First attempt: attributes on pages
The first attempt was more naive. Bajs already has a dozen analytical pages that drill down into data — each specialized for one slice (activity by hour, top stations, route details, anomalies per day). We tagged them with attributes (title, description, subtitle, tags), and the LLM picked which page best matched the question based on those metadata. Then we'd render that page and feed the LLM its text as context.
Problems:
- A page mixes presentation and data. The LLM gets HTML full of colors and icons, and has to pull numbers out of the noise. Too much signal to filter.
- Granularity is too coarse. One page = one answer. It can't combine two things ("compare last week and this week" = two pages, no joining).
- Parameters are awkward. If the user asks about a specific station or period, the URL has to have query params, and the LLM has no idea what's allowed.
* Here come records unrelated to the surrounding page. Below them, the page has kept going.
/-! ## Notices -/

/-- ACK_NOTICE clears the named causes of the requesting port, SET_NOTICE sets one cause's enable and priority there, and
SET_THRESHOLD its threshold; values outside their codings are refused, and nothing of the other port or of any other block
changes (R173, R176, R177). A raising joins both ports' flag sets and nothing leaves them; a port's attention line is
asserted exactly while some cause is set, enabled and of a priority above the threshold (R173, R174). -/
def Obligations.NoticesByPort : Prop :=
  (∀ (x : Xfer) (s : State), s.takes x.port →
      let n := s.notices.get x.port
      (∀ c1 c0 : Byte,
        (128 ≤ c1.toNat → exec (.ackNotice x [c1, c0]) s = .next (s.answered x [c1, c0] .badParam [])) ∧
          (c1.toNat < 128 →
            exec (.ackNotice x [c1, c0]) s =
              .next (State.answered
                (s.setNotice x.port
                  { n with flags := n.flags &&& ~~~(BitVec.ofNat 15 (256 * c1.toNat + c0.toNat)) }) x [c1, c0] .ok []))) ∧
        (∀ pc pe pp : Byte,
          (14 < pc.toNat ∨ 1 < pe.toNat ∨ 3 < pp.toNat →
            exec (.setNotice x [pc, pe, pp]) s = .next (s.answered x [pc, pe, pp] .badParam [])) ∧
            (pc.toNat ≤ 14 → pe.toNat ≤ 1 → pp.toNat ≤ 3 →
              ∃ n' : NoticePort, exec (.setNotice x [pc, pe, pp]) s =
                  .next (State.answered (s.setNotice x.port n') x [pc, pe, pp] .ok []) ∧
                n'.flags = n.flags ∧ n'.threshold = n.threshold ∧
                ∀ c : Fin 15,
                  n'.enables.getLsbD c.val = (if c.val = pc.toNat then decide (pe.toNat = 1) else n.enables.getLsbD c.val) ∧
                    n'.priority[c] = if c.val = pc.toNat then Fin.ofNat 4 pp.toNat else n.priority[c])) ∧
        ∀ pl : Byte,
          (3 < pl.toNat → exec (.setThreshold x [pl]) s = .next (s.answered x [pl] .badParam [])) ∧
            (pl.toNat ≤ 3 →
              exec (.setThreshold x [pl]) s =
                .next (State.answered (s.setNotice x.port { n with threshold := Fin.ofNat 4 pl.toNat }) x [pl] .ok []))) ∧
    ((∀ (s : State) (c : Cause) (p : PortId) (i : Nat), i < 15 →
      ((s.raise c).notices.get p).flags.getLsbD i = (decide (i = c.number) || (s.notices.get p).flags.getLsbD i)) ∧
      ∀ n : NoticePort, n.attention = true ↔
        ∃ c : Fin 15, n.flags.getLsbD c.val = true ∧ n.enables.getLsbD c.val = true ∧ n.threshold < n.priority[c])

/-! ## Arithmetic -/

/-- round_conv (R1): the nearest integer, and of two that are equally near the even one, as its examples show; a division that
floors rounds toward minus infinity. -/
def Obligations.ConvergentRounding : Prop :=
  (∀ (a : Int) (b : Nat), 0 < b →
    2 * (roundConv a b * b - a) ≤ b ∧ -(b : Int) ≤ 2 * (roundConv a b * b - a) ∧
      ((2 * (roundConv a b * b - a) = b ∨ 2 * (roundConv a b * b - a) = -(b : Int)) → roundConv a b % 2 = 0)) ∧
    roundConv 1 2 = 0 ∧ roundConv 3 2 = 2 ∧ roundConv 5 2 = 2 ∧ roundConv (-1) 2 = 0 ∧
    ∀ (a : Int) (b : Nat), 0 < b → (a / (b : Int)) * b ≤ a ∧ a < (a / (b : Int) + 1) * b
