/-- One pass of the formation keeps what the change before it keeps. -/
theorem StirUnit.formIf_keeps {α : Type} (u : StirUnit) (c : Bool) (change : StirUnit → StirUnit) (f : StirUnit → α)
    (hp : ∀ v : StirUnit, f v.formPass.1 = f v) (hc : f (change u) = f u) : f (u.formIf c change).1 = f u := by
  unfold StirUnit.formIf; split
  · rw [hp, hc]
  · rfl

/-- A formation keeps every field that its passes, a completed reversal, a release and an engagement all keep. -/
theorem StirUnit.form_keeps {α : Type} (u : StirUnit) (f : StirUnit → α) (hp : ∀ v : StirUnit, f v.formPass.1 = f v)
    (hr : ∀ v : StirUnit, f v.completeReversal = f v) (hl : ∀ v : StirUnit, f v.release = f v)
    (he : ∀ v : StirUnit, f v.engage = f v) : f u.form.1 = f u := by
  unfold StirUnit.form
  simp only []
  rw [StirUnit.formIf_keeps _ _ _ f hp (he _), StirUnit.formIf_keeps _ _ _ f hp (hl _),
    StirUnit.formIf_keeps _ _ _ f hp (hr _), hp]

/-! ## The fields a formation keeps -/

@[simp] theorem StirUnit.form_order (u : StirUnit) : u.form.1.order = u.order :=
  u.form_keeps StirUnit.order (by simp) (by simp) (by simp) (by simp)

@[simp] theorem StirUnit.form_phaseOn (u : StirUnit) : u.form.1.phaseOn = u.phaseOn :=
  u.form_keeps StirUnit.phaseOn (by simp) (by simp) (by simp) (by simp)

@[simp] theorem StirUnit.form_phaseTimer (u : StirUnit) : u.form.1.phaseTimer = u.phaseTimer :=
  u.form_keeps StirUnit.phaseTimer (by simp) (by simp) (by simp) (by simp)

@[simp] theorem StirUnit.form_mainsHold (u : StirUnit) : u.form.1.mainsHold = u.mainsHold :=
  u.form_keeps StirUnit.mainsHold (by simp) (by simp) (by simp) (by simp)

@[simp] theorem StirUnit.form_ceiling (u : StirUnit) : u.form.1.ceiling = u.ceiling :=
  u.form_keeps StirUnit.ceiling (by simp) (by simp) (by simp) (by simp)

@[simp] theorem StirUnit.form_measured (u : StirUnit) : u.form.1.measured = u.measured :=
  u.form_keeps StirUnit.measured (by simp) (by simp) (by simp) (by simp)

@[simp] theorem StirUnit.form_standstill (u : StirUnit) : u.form.1.standstill = u.standstill :=
  u.form_keeps StirUnit.standstill (by simp) (by simp) (by simp) (by simp)

@[simp] theorem StirUnit.form_lid (u : StirUnit) : u.form.1.lid = u.lid :=
  u.form_keeps StirUnit.lid (by simp) (by simp) (by simp) (by simp)

@[simp] theorem StirUnit.form_confirm (u : StirUnit) : u.form.1.confirm = u.confirm :=
  u.form_keeps StirUnit.confirm (by simp) (by simp) (by simp) (by simp)

@[simp] theorem StirUnit.form_hot (u : StirUnit) : u.form.1.hot = u.hot :=
  u.form_keeps StirUnit.hot (by simp) (by simp) (by simp) (by simp)

@[simp] theorem StirUnit.form_phaseMs (u : StirUnit) : u.form.1.phaseMs = u.phaseMs :=
  u.form_keeps StirUnit.phaseMs (by simp) (by simp) (by simp) (by simp)

@[simp] theorem StirUnit.form_rampMs (u : StirUnit) : u.form.1.rampMs = u.rampMs :=
  u.form_keeps StirUnit.rampMs (by simp) (by simp) (by simp) (by simp)

/-! ## The limits a formation enforces -/

/-- The formed target is 0 with the lid OPEN, and at most 1,200 rpm with the lock not CONFIRMED (R109). -/
theorem StirUnit.formedTarget_limits (u : StirUnit) :
    (u.lid.level = .opened → u.formedTarget = 0) ∧ (u.lock ≠ .confirmed → u.formedTarget ≤ 1200) := by
  refine ⟨fun h => ?_, fun h => by simp [StirUnit.formedTarget, StirUnit.lockLimited, h]⟩
  have h0 : u.freeSpeed = 0 := by simp [StirUnit.freeSpeed, h]
  have h1 : u.lockSpeed = 0 := by unfold StirUnit.lockSpeed; split <;> simp [h0]
  unfold StirUnit.formedTarget StirUnit.lockLimited; split <;> simp [h1]

/-- A cut leaves the setpoint at most at its speed. -/
theorem StirUnit.cutTo_setpoint (u : StirUnit) (v : Nat) : (u.cutTo v).setpoint = min u.setpoint v := by
  unfold StirUnit.cutTo; split <;> simp <;> omega

/-- One pass of the formation leaves the motor safe. -/
theorem StirUnit.formPass_safe (u : StirUnit) (h : u.lid.firstRead = false → u.lid.level = .opened) : u.formPass.1.Safe := by
  have ht : u.formPass.1.target = u.formedTarget := by simp [StirUnit.formPass]
  refine ⟨by simpa using h, fun hl => ?_, fun hl => ?_⟩
  · rw [StirUnit.formPass_lid] at hl
    refine ⟨by rw [ht]; exact u.formedTarget_limits.1 hl, ?_⟩
    simp [StirUnit.formPass, StirUnit.cuts, hl, StirUnit.cutTo_setpoint]
  · rw [StirUnit.formPass_lock] at hl
    refine ⟨by rw [ht]; exact u.formedTarget_limits.2 hl, ?_⟩
    simp only [StirUnit.formPass, StirUnit.cuts]
    split
    · rw [StirUnit.cutTo_setpoint]; omega
    · rw [StirUnit.cutTo_setpoint]; omega

/-- A further pass of the formation keeps the motor safe. -/
theorem StirUnit.formIf_safe (u : StirUnit) (c : Bool) (change : StirUnit → StirUnit) (hl : (change u).lid = u.lid)
    (h : u.Safe) : (u.formIf c change).1.Safe := by
  unfold StirUnit.formIf; split
  · exact StirUnit.formPass_safe _ (by rw [hl]; exact h.1)
  · exact h

/-- A formation leaves the motor safe (R109, R111). -/
theorem StirUnit.form_safe (u : StirUnit) (h : u.lid.firstRead = false → u.lid.level = .opened) : u.form.1.Safe := by
  unfold StirUnit.form
  simp only []
  exact StirUnit.formIf_safe _ _ _ (by simp)
    (StirUnit.formIf_safe _ _ _ (by simp) (StirUnit.formIf_safe _ _ _ (by simp) (StirUnit.formPass_safe _ h)))

/-! ## What a formation and a stir order do (R106, R109, R110, R112) -/

/-- A pass of the formation does not raise the setpoint (R111). -/
theorem StirUnit.formPass_setpoint_le (u : StirUnit) : u.formPass.1.setpoint ≤ u.setpoint := by
  have h : ∀ (w : StirUnit) n, (w.cutTo n).setpoint ≤ w.setpoint := by
    intro w n; rw [StirUnit.cutTo_setpoint]; exact Nat.min_le_left _ _
  unfold StirUnit.formPass StirUnit.cuts; dsimp only
  repeat' split
  all_goals first | exact h _ _ | exact Nat.le_refl _

/-- A further pass, made or not, does not raise the setpoint (R111). -/
theorem StirUnit.formIf_setpoint_le (u : StirUnit) (c : Bool) (change : StirUnit → StirUnit)
    (hc : (change u).setpoint = u.setpoint) : (u.formIf c change).1.setpoint ≤ u.setpoint := by
  unfold StirUnit.formIf; split
  · exact Nat.le_trans (StirUnit.formPass_setpoint_le _) (Nat.le_of_eq hc)
  · exact Nat.le_refl _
Conclusion: we need methods, not pages.
Second attempt: [LlmTool] attributes on methods
All of Bajs's analytical code is already in one class: StatsCalculator. It's a partial class spread across a dozen files (StatsCalculator.Reports.cs, StatsCalculator.Stations.cs, etc.) with methods like GetTopStations, GetLongestTrips, GetPeakHour.
We added a single attribute:
[AttributeUsage(AttributeTargets.Method)]
public class LlmToolAttribute : Attribute
{
public string Description { get; }
public LlmToolAttribute(string description) => Description = description;
}
Intentionally minimal — just a description. The method name is also the tool name.
Example:
[LlmTool("Longest rides by duration. " +
"Use for 'longest rides', 'longest ride this week'.")]
public LongestTripsResult GetLongestTrips(string period, int limit)
{
// existing implementation, unchanged
}
Zero new code. We just added an attribute above methods that already existed and worked for the web.
Semantic parameter types
GetLongestTrips takes a period and a limit. But the LLM doesn't know what "period" is — is it a number of days? An ISO date? An enum?
This was a key part of the design. We made an [LlmParam] attribute with a semantic type:
public enum SemanticType
{
Period, // "7d", "today", "this_week", "prev_week"...
Date, // "2026-04-08"
DateRange, // "2026-04-01..2026-04-08"
StationNumber, // int, e.g. 21331
StationName, // "Bundek", "Jarun"
Count, // how many rows to return
Latitude,
Longitude,
DurationMinutes,
BikeCount,
TripCount,
HourOfDay,
DayOfWeek,
AreaName,
// ...45 types total
}
public class LlmParamAttribute : Attribute
{
public SemanticType Type { get; }
public string Description { get; }
public bool Required { get; }
}
Now the method looks like this:
[LlmTool("Longest rides by duration. " +
"Use for 'longest rides', 'longest ride this week'.")]
public LongestTripsResult GetLongestTrips(
[LlmParam(SemanticType.Period, "Time period")]
string period,
[LlmParam(SemanticType.Count, "How many rides to return")]
int limit)
Why this helps:
- The LLM knows the format. In the system prompt we explain what each
SemanticTypemeans.Period= one of"7d / 14d / today / yesterday / this_week / prev_week / 2026-04-01". The LLM doesn't invent formats. - Validation is centralized. When we execute a tool call, we know what each parameter must be, can parse it, and report errors before even calling the method.
- Descriptions stay in the code. No separate JSON schema file that drifts from the implementation.
There's also [LlmFixedParam] for parameters the LLM is not allowed to touch (e.g. injected services or fixed values).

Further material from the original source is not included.